Required action:
Tally up every line in the records beneath that has "kdel", and write down only the total.

Recorded information:
^^^^^^^^

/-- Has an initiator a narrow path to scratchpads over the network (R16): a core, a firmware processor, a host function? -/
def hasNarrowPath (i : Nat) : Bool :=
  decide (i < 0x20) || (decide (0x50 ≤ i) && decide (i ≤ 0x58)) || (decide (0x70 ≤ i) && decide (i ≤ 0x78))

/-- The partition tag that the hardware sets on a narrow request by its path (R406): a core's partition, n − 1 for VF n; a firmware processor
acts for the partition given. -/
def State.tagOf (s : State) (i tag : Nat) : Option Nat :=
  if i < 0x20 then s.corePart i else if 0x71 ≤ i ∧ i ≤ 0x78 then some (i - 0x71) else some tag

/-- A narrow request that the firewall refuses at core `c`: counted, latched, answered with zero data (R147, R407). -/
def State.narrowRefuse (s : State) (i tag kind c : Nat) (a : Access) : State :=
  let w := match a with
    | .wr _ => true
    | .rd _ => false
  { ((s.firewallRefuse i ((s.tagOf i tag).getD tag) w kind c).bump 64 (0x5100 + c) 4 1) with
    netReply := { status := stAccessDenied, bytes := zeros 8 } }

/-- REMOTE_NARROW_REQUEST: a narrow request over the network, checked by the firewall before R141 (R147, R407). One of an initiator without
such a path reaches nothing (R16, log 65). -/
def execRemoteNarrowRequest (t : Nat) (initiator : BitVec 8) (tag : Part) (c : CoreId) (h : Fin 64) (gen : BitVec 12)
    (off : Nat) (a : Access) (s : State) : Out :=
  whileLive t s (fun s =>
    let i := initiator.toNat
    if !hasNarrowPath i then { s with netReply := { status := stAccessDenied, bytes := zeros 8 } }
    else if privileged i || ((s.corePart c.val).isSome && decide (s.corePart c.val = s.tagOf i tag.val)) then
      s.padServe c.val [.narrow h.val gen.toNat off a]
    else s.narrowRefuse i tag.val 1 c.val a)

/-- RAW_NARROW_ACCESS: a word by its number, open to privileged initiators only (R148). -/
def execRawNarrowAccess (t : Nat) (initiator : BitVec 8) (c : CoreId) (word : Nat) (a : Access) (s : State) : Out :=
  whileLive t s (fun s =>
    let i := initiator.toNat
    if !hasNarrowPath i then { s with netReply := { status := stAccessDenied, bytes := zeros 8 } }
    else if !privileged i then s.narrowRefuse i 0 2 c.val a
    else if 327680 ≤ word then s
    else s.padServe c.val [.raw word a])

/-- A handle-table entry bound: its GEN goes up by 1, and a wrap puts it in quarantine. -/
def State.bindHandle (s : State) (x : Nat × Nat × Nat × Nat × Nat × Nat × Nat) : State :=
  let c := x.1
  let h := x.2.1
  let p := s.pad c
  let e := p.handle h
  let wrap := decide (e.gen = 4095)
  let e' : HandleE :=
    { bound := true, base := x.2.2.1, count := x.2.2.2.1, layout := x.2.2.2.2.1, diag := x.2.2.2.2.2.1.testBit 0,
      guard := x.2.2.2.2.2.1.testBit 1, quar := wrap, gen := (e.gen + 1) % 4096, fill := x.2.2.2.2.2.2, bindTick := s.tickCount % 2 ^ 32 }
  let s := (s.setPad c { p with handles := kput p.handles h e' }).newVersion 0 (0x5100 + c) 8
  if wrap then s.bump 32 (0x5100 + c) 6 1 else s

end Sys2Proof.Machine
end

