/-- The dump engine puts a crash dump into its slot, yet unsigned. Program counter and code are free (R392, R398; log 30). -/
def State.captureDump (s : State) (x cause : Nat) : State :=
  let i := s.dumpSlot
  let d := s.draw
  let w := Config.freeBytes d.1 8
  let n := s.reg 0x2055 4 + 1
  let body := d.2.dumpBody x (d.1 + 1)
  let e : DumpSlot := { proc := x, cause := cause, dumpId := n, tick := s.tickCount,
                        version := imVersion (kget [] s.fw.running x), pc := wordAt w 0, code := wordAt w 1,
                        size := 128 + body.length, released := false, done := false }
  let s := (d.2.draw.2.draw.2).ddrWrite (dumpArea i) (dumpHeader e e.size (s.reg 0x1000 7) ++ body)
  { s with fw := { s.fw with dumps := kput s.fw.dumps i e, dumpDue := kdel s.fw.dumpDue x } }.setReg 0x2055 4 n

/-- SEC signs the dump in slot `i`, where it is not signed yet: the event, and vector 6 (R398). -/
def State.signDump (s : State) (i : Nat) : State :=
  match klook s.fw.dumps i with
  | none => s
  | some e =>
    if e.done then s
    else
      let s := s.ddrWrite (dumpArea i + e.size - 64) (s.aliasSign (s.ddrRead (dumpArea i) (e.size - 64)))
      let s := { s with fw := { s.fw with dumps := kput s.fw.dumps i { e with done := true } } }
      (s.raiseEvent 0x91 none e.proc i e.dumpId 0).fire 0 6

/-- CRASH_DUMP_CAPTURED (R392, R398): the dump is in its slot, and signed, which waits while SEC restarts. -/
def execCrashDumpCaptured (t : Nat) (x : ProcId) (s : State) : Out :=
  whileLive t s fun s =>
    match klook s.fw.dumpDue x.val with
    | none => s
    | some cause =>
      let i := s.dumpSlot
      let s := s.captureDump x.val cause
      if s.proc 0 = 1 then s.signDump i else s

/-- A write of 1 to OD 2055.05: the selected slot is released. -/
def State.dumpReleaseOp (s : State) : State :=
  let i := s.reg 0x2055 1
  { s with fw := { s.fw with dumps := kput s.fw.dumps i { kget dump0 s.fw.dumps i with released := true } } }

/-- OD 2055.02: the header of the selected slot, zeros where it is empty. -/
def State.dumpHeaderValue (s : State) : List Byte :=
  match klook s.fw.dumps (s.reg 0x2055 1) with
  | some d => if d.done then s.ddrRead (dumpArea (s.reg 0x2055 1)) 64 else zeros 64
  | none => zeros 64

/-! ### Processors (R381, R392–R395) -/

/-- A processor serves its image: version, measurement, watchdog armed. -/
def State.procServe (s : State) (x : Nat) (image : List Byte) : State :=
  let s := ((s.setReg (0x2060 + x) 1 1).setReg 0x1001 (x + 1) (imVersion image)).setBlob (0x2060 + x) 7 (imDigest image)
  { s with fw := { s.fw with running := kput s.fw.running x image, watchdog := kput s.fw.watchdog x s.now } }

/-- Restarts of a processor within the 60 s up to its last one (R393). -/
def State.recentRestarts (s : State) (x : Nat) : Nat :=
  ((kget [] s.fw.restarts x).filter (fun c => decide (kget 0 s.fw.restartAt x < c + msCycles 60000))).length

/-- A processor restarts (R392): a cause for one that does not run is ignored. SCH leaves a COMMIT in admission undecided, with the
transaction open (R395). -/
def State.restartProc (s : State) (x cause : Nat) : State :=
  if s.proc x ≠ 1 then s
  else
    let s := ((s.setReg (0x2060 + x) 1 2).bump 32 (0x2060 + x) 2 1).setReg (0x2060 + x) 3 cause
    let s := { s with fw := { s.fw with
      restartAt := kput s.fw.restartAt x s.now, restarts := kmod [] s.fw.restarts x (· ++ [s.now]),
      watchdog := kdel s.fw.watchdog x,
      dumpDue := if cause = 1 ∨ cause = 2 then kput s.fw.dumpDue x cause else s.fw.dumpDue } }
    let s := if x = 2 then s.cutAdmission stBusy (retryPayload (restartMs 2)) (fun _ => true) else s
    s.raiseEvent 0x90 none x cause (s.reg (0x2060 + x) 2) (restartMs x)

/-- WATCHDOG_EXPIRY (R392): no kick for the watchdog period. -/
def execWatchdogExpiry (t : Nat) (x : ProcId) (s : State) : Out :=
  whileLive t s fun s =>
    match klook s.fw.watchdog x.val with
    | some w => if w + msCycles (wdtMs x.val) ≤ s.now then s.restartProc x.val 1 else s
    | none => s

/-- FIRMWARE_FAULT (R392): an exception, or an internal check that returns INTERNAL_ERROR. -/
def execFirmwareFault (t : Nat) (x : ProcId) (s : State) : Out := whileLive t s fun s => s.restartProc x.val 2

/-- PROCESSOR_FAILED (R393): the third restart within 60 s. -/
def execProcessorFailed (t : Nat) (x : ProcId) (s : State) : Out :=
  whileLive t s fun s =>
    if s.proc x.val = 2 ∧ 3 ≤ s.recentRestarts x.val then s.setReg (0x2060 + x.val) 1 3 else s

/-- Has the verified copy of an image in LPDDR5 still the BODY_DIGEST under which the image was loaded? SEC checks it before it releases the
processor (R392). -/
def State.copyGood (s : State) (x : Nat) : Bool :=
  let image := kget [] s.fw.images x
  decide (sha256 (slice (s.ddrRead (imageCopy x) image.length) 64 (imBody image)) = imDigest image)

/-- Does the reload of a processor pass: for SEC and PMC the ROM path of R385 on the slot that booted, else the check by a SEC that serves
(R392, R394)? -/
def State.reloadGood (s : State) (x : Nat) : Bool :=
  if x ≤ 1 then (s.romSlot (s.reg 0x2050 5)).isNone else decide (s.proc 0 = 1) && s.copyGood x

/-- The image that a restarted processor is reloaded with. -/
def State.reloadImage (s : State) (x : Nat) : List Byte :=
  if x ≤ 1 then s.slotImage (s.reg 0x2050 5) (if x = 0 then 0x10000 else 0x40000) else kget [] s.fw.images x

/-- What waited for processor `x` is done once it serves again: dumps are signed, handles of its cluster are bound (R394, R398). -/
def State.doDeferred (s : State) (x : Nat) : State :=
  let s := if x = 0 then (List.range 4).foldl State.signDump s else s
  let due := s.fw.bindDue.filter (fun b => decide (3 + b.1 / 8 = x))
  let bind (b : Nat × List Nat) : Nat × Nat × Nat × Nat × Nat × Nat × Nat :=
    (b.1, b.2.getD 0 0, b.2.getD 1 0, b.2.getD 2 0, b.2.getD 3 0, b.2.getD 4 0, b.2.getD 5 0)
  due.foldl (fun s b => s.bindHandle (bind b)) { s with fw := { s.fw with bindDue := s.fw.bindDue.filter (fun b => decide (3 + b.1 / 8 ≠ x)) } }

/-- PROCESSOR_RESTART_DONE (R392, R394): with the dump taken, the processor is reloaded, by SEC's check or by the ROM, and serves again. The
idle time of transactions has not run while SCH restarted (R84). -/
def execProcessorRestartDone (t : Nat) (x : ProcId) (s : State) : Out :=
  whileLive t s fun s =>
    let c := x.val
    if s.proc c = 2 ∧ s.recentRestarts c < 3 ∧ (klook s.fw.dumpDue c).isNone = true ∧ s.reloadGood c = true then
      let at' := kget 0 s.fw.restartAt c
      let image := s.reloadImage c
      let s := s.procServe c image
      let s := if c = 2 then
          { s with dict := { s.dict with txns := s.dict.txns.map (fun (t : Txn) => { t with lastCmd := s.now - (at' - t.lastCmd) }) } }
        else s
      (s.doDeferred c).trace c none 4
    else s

^^^^^^^^

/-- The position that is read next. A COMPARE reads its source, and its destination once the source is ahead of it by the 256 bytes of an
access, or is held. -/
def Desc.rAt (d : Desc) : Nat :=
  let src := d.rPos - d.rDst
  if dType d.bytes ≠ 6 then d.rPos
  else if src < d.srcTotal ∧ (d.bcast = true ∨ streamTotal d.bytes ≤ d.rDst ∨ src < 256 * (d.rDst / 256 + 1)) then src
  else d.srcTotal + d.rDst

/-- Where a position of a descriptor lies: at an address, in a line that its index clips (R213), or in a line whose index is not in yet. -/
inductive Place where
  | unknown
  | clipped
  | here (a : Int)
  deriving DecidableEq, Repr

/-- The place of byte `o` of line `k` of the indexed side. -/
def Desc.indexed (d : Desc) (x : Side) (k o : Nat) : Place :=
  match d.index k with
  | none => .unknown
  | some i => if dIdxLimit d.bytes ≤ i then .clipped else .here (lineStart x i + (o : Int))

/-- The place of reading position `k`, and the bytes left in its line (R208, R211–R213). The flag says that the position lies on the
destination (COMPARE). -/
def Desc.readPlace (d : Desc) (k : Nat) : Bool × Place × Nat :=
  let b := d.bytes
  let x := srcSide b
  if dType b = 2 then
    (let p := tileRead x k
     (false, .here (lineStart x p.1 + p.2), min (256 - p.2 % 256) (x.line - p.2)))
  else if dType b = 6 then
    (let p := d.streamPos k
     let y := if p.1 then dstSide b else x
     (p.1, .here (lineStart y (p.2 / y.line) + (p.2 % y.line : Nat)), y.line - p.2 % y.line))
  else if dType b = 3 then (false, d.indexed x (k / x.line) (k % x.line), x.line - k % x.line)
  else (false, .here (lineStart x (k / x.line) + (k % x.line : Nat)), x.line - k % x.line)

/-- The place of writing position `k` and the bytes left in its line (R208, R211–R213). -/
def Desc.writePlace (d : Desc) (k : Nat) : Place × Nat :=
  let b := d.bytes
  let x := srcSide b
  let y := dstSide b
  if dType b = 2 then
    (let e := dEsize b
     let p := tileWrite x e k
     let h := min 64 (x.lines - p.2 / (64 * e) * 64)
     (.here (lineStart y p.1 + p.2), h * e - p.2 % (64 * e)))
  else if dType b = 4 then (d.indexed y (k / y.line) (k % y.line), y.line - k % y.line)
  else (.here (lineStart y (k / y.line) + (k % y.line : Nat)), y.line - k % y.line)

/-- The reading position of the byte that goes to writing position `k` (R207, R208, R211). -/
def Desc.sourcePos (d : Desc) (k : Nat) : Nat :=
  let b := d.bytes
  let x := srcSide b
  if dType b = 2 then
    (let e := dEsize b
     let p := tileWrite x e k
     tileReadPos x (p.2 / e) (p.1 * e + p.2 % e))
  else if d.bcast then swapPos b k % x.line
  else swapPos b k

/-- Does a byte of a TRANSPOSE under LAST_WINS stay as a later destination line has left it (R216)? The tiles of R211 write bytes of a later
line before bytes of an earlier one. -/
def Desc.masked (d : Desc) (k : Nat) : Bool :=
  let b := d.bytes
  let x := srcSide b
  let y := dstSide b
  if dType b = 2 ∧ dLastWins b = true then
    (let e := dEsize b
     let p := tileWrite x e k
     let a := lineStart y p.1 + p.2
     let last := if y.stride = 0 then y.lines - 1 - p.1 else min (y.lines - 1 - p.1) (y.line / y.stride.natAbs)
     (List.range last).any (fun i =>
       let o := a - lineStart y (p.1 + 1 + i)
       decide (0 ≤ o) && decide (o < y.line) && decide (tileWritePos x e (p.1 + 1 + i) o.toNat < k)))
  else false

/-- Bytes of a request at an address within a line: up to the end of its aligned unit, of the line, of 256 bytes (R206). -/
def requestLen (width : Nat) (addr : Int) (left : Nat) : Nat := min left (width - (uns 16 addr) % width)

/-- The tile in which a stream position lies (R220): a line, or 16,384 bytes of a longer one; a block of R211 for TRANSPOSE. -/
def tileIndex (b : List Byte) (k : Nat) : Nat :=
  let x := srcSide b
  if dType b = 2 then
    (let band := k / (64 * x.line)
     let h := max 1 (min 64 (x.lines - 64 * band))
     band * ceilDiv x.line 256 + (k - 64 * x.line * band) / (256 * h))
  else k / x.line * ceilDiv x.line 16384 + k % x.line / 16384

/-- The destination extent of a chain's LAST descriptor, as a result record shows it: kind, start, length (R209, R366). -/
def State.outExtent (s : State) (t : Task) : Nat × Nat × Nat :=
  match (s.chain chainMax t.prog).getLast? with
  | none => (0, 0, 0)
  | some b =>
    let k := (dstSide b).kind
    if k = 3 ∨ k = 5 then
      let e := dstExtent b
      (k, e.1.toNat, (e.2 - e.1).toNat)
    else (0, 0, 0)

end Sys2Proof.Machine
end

^^^^^^^^

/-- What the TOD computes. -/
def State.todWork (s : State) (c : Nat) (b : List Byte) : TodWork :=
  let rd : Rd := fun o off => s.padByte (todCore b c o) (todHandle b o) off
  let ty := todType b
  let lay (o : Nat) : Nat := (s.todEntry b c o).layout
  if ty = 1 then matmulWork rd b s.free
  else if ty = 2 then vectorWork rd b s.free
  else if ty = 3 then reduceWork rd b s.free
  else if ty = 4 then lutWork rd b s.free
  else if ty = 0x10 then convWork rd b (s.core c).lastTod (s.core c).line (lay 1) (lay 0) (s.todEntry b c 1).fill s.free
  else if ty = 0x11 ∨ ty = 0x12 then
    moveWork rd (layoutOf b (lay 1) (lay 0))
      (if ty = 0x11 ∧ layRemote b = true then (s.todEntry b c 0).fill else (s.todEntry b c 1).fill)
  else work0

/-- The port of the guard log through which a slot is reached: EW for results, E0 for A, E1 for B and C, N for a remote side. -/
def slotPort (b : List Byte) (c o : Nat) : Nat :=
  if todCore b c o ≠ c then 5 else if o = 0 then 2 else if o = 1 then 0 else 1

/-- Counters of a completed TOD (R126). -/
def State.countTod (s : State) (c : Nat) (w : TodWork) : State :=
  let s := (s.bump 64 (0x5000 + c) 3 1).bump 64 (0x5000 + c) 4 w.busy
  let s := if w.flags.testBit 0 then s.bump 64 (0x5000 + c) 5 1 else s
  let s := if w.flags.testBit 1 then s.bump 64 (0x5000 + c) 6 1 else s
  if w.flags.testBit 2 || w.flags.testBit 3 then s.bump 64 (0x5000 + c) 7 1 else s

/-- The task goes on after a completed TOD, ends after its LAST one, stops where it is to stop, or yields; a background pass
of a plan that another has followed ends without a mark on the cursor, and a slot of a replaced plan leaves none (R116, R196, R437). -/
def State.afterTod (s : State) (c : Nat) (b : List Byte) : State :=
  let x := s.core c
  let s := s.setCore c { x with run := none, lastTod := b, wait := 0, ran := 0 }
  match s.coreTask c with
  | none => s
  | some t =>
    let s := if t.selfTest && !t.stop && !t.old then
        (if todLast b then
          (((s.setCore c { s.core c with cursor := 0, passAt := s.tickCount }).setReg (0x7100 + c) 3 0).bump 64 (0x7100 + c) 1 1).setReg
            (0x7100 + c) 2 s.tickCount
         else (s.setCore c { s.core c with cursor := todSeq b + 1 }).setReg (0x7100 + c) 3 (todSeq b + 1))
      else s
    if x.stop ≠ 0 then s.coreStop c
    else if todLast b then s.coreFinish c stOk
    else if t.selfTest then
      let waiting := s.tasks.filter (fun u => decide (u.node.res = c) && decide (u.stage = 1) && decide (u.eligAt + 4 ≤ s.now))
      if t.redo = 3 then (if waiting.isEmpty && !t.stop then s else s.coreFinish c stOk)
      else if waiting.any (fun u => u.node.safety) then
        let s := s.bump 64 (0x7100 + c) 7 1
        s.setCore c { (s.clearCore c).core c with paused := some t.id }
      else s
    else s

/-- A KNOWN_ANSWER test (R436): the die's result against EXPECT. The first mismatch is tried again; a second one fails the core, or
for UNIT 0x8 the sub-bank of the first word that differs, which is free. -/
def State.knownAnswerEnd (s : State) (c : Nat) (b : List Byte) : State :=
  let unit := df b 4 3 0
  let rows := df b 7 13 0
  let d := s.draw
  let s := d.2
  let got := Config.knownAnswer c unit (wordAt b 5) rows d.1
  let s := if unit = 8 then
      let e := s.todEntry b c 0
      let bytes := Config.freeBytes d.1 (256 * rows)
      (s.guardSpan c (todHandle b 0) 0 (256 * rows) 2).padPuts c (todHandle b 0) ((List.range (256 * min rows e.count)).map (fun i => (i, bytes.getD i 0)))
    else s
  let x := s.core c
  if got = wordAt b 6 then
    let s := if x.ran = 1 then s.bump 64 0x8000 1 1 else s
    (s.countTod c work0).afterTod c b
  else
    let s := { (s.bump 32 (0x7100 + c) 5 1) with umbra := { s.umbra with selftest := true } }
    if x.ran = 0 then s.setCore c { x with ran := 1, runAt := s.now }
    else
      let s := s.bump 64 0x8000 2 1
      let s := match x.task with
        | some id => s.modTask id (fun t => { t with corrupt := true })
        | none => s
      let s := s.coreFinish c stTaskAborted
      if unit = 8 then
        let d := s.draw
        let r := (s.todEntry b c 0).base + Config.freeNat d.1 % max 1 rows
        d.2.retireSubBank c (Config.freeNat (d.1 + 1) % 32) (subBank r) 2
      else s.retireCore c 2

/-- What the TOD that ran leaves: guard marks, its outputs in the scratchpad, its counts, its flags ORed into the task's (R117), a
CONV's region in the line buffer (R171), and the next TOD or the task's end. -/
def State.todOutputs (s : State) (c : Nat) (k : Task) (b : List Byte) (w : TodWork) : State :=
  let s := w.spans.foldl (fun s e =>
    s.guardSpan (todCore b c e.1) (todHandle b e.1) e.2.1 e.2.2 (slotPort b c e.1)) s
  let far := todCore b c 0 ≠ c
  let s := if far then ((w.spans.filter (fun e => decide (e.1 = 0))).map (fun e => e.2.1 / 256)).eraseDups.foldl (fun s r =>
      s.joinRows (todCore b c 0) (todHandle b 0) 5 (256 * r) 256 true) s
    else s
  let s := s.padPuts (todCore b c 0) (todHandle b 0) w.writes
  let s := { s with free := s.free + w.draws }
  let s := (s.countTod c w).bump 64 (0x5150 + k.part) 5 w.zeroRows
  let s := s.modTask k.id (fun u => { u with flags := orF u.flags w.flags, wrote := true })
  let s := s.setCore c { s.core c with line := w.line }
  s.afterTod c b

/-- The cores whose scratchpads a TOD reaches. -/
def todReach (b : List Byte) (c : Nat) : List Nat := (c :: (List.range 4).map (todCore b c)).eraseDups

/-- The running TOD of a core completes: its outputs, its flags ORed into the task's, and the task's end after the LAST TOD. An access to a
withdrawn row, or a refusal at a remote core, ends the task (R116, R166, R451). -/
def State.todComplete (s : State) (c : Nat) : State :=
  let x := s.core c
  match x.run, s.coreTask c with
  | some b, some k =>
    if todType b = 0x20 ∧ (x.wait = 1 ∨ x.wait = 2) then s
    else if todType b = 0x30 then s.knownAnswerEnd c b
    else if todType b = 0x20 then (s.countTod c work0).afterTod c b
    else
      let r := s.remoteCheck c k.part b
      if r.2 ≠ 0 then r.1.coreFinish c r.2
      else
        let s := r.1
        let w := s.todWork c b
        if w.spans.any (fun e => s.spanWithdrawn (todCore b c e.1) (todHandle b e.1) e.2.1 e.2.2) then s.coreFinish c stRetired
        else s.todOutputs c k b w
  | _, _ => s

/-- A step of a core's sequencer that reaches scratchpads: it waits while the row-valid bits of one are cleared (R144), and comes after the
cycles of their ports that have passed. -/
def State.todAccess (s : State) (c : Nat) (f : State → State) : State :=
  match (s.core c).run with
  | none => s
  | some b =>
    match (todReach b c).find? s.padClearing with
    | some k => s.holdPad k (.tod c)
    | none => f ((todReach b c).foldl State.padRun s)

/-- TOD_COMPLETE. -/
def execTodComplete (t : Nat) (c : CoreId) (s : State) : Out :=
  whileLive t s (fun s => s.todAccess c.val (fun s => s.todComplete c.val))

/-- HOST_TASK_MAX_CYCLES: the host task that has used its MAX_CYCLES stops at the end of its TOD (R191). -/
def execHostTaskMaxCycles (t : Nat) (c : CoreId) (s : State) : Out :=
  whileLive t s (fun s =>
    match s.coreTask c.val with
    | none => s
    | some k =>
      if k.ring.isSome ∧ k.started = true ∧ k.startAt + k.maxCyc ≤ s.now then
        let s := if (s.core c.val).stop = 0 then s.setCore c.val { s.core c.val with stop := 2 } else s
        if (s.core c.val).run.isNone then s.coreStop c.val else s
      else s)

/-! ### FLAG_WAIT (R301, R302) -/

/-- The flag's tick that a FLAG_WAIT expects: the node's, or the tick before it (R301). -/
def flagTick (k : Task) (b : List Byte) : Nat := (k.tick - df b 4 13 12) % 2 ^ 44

^^^^^^^^

Task output:
2